Dr. Marcinko: Well, I am partial to several related healthcare ideas of Ann Rynd who postulated the existence of managed care and restrictive HMO-like entities more than half-century ago. Not only were many of her thoughts about it negative, some have come to fruition in one-way or another. 

Ms. Hetico: Her broad philosophy was one of objectivism, wasn’t it? 

Dr. Marcinko: That’s right; and objectivism encompasses positions on metaphysics epistemology, ethics, politics and aesthetics.  As a health economist, I interpret it aggregate the morality of rational self-interest and how society – or even an industry like healthcare – can stagnate when independent productive achievers (think doctors) begin to be socialized and even punished for accomplishments, even though society is more healthy and prosperous by allowing, encouraging and rewarding such self-reliance and individual achievement. 

Ms. Hetico: So, now you are an ethicist, too? 

Dr. Marcinko: Hardly, but independence and personal happiness flourish to the extent that we are free; and achievement rewarded to the extent that individual ownership of ideas and innovation is respected.

Ms. Hetico: Shall I add the moniker of “philosopher-ethicist” to your credentials?  

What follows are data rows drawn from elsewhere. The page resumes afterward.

-- ==== Sys2Proof/Laws/State.lean ====
section
/-! SUPPORT. What each shared update of the state leaves alone, one lemma per field and update, and what it writes reads as. -/

namespace Sys2Proof.Machine
open Sys2Proof

/-! ## setObj writes one object -/

@[simp] theorem setObj_phase (idx sub : Nat) (v : Word) (s : State) : (setObj idx sub v s).phase = s.phase := rfl
@[simp] theorem setObj_stageAt (idx sub : Nat) (v : Word) (s : State) : (setObj idx sub v s).stageAt = s.stageAt := rfl
@[simp] theorem setObj_socket (idx sub : Nat) (v : Word) (s : State) : (setObj idx sub v s).socket = s.socket := rfl
@[simp] theorem setObj_stamp (idx sub : Nat) (v : Word) (s : State) : (setObj idx sub v s).stamp = s.stamp := rfl
@[simp] theorem setObj_clk (idx sub : Nat) (v : Word) (s : State) : (setObj idx sub v s).clk = s.clk := rfl
@[simp] theorem setObj_cores (idx sub : Nat) (v : Word) (s : State) : (setObj idx sub v s).cores = s.cores := rfl
@[simp] theorem setObj_prv (idx sub : Nat) (v : Word) (s : State) : (setObj idx sub v s).prv = s.prv := rfl
@[simp] theorem setObj_mem (idx sub : Nat) (v : Word) (s : State) : (setObj idx sub v s).mem = s.mem := rfl
@[simp] theorem setObj_tiles (idx sub : Nat) (v : Word) (s : State) : (setObj idx sub v s).tiles = s.tiles := rfl
@[simp] theorem setObj_slices (idx sub : Nat) (v : Word) (s : State) : (setObj idx sub v s).slices = s.slices := rfl
@[simp] theorem setObj_mesh (idx sub : Nat) (v : Word) (s : State) : (setObj idx sub v s).mesh = s.mesh := rfl
@[simp] theorem setObj_dram (idx sub : Nat) (v : Word) (s : State) : (setObj idx sub v s).dram = s.dram := rfl
@[simp] theorem setObj_ras (idx sub : Nat) (v : Word) (s : State) : (setObj idx sub v s).ras = s.ras := rfl
@[simp] theorem setObj_raised (idx sub : Nat) (v : Word) (s : State) : (setObj idx sub v s).raised = s.raised := rfl
@[simp] theorem setObj_octets (idx sub : Nat) (v : Word) (s : State) : (setObj idx sub v s).octets = s.octets := rfl
@[simp] theorem setObj_iotlb (idx sub : Nat) (v : Word) (s : State) : (setObj idx sub v s).iotlb = s.iotlb := rfl
@[simp] theorem setObj_ioRoots (idx sub : Nat) (v : Word) (s : State) : (setObj idx sub v s).ioRoots = s.ioRoots := rfl
@[simp] theorem setObj_ioAsids (idx sub : Nat) (v : Word) (s : State) : (setObj idx sub v s).ioAsids = s.ioAsids := rfl
@[simp] theorem setObj_pmuSnap (idx sub : Nat) (v : Word) (s : State) : (setObj idx sub v s).pmuSnap = s.pmuSnap := rfl
@[simp] theorem setObj_pmuSnapNext (idx sub : Nat) (v : Word) (s : State) : (setObj idx sub v s).pmuSnapNext = s.pmuSnapNext := rfl
@[simp] theorem setObj_guard (idx sub : Nat) (v : Word) (s : State) : (setObj idx sub v s).guard = s.guard := rfl
@[simp] theorem setObj_loss (idx sub : Nat) (v : Word) (s : State) : (setObj idx sub v s).loss = s.loss := rfl
@[simp] theorem setObj_localPend (idx sub : Nat) (v : Word) (s : State) : (setObj idx sub v s).localPend = s.localPend := rfl
@[simp] theorem setObj_src (idx sub : Nat) (v : Word) (s : State) : (setObj idx sub v s).src = s.src := rfl
@[simp] theorem setObj_ithresh (idx sub : Nat) (v : Word) (s : State) : (setObj idx sub v s).ithresh = s.ithresh := rfl
@[simp] theorem setObj_ilocal (idx sub : Nat) (v : Word) (s : State) : (setObj idx sub v s).ilocal = s.ilocal := rfl
@[simp] theorem setObj_timecmp (idx sub : Nat) (v : Word) (s : State) : (setObj idx sub v s).timecmp = s.timecmp := rfl
@[simp] theorem setObj_linsvc (idx sub : Nat) (v : Word) (s : State) : (setObj idx sub v s).linsvc = s.linsvc := rfl
@[simp] theorem setObj_sroot (idx sub : Nat) (v : Word) (s : State) : (setObj idx sub v s).sroot = s.sroot := rfl
@[simp] theorem setObj_sctl (idx sub : Nat) (v : Word) (s : State) : (setObj idx sub v s).sctl = s.sctl := rfl
@[simp] theorem setObj_bars (idx sub : Nat) (v : Word) (s : State) : (setObj idx sub v s).bars = s.bars := rfl
@[simp] theorem setObj_ptags (idx sub : Nat) (v : Word) (s : State) : (setObj idx sub v s).ptags = s.ptags := rfl
@[simp] theorem setObj_posted (idx sub : Nat) (v : Word) (s : State) : (setObj idx sub v s).posted = s.posted := rfl
@[simp] theorem setObj_links (idx sub : Nat) (v : Word) (s : State) : (setObj idx sub v s).links = s.links := rfl
@[simp] theorem setObj_proxies (idx sub : Nat) (v : Word) (s : State) : (setObj idx sub v s).proxies = s.proxies := rfl
@[simp] theorem setObj_bw (idx sub : Nat) (v : Word) (s : State) : (setObj idx sub v s).bw = s.bw := rfl
@[simp] theorem setObj_bwWindow (idx sub : Nat) (v : Word) (s : State) : (setObj idx sub v s).bwWindow = s.bwWindow := rfl
@[simp] theorem setObj_out (idx sub : Nat) (v : Word) (s : State) : (setObj idx sub v s).out = s.out := rfl
@[simp] theorem setObj_queues (idx sub : Nat) (v : Word) (s : State) : (setObj idx sub v s).queues = s.queues := rfl
@[simp] theorem setObj_chn (idx sub : Nat) (v : Word) (s : State) : (setObj idx sub v s).chn = s.chn := rfl
@[simp] theorem setObj_subs (idx sub : Nat) (v : Word) (s : State) : (setObj idx sub v s).subs = s.subs := rfl
@[simp] theorem setObj_journal (idx sub : Nat) (v : Word) (s : State) : (setObj idx sub v s).journal = s.journal := rfl
@[simp] theorem setObj_opidNext (idx sub : Nat) (v : Word) (s : State) : (setObj idx sub v s).opidNext = s.opidNext := rfl
@[simp] theorem setObj_work (idx sub : Nat) (v : Word) (s : State) : (setObj idx sub v s).work = s.work := rfl
@[simp] theorem setObj_ends (idx sub : Nat) (v : Word) (s : State) : (setObj idx sub v s).ends = s.ends := rfl
@[simp] theorem setObj_sess (idx sub : Nat) (v : Word) (s : State) : (setObj idx sub v s).sess = s.sess := rfl
@[simp] theorem setObj_ports (idx sub : Nat) (v : Word) (s : State) : (setObj idx sub v s).ports = s.ports := rfl
@[simp] theorem setObj_runId (idx sub : Nat) (v : Word) (s : State) : (setObj idx sub v s).runId = s.runId := rfl
@[simp] theorem setObj_mshr (idx sub : Nat) (v : Word) (s : State) : (setObj idx sub v s).mshr = s.mshr := rfl
@[simp] theorem setObj_accel (idx sub : Nat) (v : Word) (s : State) : (setObj idx sub v s).accel = s.accel := rfl
@[simp] theorem setObj_yew (idx sub : Nat) (v : Word) (s : State) : (setObj idx sub v s).yew = s.yew := rfl
@[simp] theorem setObj_pwr (idx sub : Nat) (v : Word) (s : State) : (setObj idx sub v s).pwr = s.pwr := rfl
@[simp] theorem setObj_box (idx sub : Nat) (v : Word) (s : State) : (setObj idx sub v s).box = s.box := rfl
@[simp] theorem setObj_sdp (idx sub : Nat) (v : Word) (s : State) : (setObj idx sub v s).sdp = s.sdp := rfl
@[simp] theorem setObj_net (idx sub : Nat) (v : Word) (s : State) : (setObj idx sub v s).net = s.net := rfl
@[simp] theorem setObj_replay (idx sub : Nat) (v : Word) (s : State) : (setObj idx sub v s).replay = s.replay := rfl
@[simp] theorem setObj_pending (idx sub : Nat) (v : Word) (s : State) : (setObj idx sub v s).pending = s.pending := rfl
@[simp] theorem setObj_free (idx sub : Nat) (v : Word) (s : State) : (setObj idx sub v s).free = s.free := rfl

Dr. Marcinko: Not at all. Sorry, my Jesuit background from Loyola College, and the Woodstock Theological Seminary in DC, bleeds-through sometimes. Actually, my favorite medical ethicist is John LaPuma MD, in Chicago.

Ms. Hetico: Good pun – with the “bleeds-through.” 

Dr. Marcinko: It wasn’t intentional. 

Ms. Hetico: Any last thoughts on medical unionization? 

Dr. Marcinko: Remember, if you merely want a static job with promised security, pledged retirement benefits, limited goals and structured regulations; join a medical union [HMO, or privately accept any and all healthcare and/or governmental plans] and be mental laborer. 

However, if you desire more, such as the possibility of a dynamic medical career, the unlimited security of your brainpower, defined retirement contributions, infinite potential with risks and rules you can create along the way; don’t join the union, remain a real professional and be a physician. 

Ms. Hetico: Thank you Dr. Marcinko. It was the most unusual interview I have ever done. 

Dr. Marcinko: And, thank you too! It’s an important topic that has not been addressed much on the blogs!  

Ms. Hetico: I’m sure this discussion will change all that. I can see the avalanche of email opinions, text messages and blog reactions now; both for and against. 

Dr. Marcinko: I hope so, too!  BTW: Who do you interview next? 

Ms. Hetico: That information is confidential. 

Dr. Marcinko: OK then: What’s for dessert? Peach-cobbler, I hope.